* **Problem statement**: Filter the listing for lines containing "joints".

* **Data supplied**:

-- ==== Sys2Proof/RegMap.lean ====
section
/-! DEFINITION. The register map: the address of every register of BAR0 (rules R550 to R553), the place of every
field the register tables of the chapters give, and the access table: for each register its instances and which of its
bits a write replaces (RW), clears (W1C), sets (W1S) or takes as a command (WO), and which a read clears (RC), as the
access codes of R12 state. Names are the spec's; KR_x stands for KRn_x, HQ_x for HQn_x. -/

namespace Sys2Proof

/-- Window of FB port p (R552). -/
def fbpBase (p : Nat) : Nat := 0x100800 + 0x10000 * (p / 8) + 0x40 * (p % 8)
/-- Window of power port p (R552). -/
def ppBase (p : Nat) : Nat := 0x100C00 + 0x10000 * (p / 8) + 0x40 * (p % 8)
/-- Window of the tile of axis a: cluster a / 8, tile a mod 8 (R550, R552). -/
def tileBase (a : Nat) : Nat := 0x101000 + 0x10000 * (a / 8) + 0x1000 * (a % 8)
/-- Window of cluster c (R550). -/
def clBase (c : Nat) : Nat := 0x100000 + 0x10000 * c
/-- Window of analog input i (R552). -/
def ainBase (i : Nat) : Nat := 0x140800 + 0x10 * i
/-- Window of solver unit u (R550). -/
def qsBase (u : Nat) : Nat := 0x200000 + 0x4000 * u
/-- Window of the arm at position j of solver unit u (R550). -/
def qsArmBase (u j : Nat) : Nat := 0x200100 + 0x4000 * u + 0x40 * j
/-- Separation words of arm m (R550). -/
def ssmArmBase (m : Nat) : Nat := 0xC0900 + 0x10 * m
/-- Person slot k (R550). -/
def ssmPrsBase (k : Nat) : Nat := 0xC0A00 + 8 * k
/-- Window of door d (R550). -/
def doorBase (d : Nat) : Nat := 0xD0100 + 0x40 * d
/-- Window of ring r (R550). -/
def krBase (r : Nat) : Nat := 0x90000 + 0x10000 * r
---
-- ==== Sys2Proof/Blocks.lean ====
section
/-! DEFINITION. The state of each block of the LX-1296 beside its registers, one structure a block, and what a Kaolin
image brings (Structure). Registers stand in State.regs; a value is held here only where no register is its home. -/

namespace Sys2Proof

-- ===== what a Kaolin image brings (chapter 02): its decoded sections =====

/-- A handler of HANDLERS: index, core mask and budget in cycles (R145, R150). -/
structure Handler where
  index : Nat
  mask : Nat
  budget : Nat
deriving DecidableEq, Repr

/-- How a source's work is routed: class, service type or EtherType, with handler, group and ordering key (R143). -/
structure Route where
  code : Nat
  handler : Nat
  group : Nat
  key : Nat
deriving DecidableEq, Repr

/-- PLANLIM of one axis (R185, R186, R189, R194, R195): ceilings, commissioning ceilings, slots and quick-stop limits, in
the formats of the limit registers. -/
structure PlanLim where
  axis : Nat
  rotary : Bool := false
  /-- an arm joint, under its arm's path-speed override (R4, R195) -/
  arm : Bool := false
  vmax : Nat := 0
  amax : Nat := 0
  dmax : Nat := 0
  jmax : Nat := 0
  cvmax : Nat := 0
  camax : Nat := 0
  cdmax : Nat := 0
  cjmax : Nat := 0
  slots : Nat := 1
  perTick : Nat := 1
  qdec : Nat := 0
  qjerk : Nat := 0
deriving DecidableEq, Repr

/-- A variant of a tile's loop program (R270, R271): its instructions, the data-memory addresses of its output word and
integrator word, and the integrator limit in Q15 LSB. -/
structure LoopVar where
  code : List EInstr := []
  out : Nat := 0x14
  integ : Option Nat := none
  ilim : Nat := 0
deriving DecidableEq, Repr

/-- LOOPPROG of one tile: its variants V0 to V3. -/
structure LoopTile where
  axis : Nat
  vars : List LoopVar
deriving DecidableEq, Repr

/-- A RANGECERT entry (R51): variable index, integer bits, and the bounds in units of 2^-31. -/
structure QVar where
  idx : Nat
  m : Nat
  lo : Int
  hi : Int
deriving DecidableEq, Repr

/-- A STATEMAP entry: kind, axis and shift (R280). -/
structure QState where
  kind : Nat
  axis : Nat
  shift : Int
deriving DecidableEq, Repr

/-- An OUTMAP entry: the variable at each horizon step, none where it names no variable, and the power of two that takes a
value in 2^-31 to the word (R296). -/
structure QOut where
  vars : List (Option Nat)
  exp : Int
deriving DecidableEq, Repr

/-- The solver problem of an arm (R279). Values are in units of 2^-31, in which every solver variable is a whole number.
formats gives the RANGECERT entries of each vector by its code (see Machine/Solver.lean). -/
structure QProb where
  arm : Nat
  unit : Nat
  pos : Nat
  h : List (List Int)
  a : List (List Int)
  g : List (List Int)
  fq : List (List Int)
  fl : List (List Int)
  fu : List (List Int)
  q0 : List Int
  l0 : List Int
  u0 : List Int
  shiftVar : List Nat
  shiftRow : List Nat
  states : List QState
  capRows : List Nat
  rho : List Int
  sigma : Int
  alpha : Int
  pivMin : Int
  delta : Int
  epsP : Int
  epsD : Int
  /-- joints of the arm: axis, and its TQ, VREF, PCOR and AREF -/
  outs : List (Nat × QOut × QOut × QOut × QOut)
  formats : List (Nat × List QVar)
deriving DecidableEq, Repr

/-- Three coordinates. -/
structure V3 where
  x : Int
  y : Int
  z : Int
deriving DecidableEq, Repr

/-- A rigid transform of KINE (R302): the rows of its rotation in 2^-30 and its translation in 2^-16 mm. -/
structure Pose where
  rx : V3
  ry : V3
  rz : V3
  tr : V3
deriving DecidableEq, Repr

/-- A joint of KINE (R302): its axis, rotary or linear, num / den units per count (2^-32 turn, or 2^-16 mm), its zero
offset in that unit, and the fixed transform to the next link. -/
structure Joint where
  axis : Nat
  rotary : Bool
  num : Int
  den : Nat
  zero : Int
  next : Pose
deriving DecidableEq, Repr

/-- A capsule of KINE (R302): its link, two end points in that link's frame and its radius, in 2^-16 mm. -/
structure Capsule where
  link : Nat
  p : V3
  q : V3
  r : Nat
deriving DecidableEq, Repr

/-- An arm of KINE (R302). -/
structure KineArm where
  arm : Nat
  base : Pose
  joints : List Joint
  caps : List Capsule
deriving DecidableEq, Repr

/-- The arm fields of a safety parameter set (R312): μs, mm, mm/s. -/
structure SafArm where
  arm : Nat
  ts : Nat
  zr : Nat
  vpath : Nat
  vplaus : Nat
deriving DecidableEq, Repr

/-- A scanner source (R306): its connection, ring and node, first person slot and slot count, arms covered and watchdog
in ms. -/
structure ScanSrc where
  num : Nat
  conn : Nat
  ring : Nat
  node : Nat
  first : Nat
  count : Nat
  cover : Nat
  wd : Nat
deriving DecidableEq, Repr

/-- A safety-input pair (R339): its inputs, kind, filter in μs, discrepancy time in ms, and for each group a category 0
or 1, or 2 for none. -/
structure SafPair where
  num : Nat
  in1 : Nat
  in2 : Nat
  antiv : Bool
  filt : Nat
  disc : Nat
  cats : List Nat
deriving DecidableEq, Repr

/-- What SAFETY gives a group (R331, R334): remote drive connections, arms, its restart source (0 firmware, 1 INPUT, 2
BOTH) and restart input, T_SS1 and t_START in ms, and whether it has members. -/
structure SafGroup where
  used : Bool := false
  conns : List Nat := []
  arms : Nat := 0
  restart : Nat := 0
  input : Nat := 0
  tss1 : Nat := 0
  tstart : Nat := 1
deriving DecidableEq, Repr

* **Answer for this exercise**:
  /-- joints of the arm: axis, and its TQ, VREF, PCOR and AREF -/
  joints : List Joint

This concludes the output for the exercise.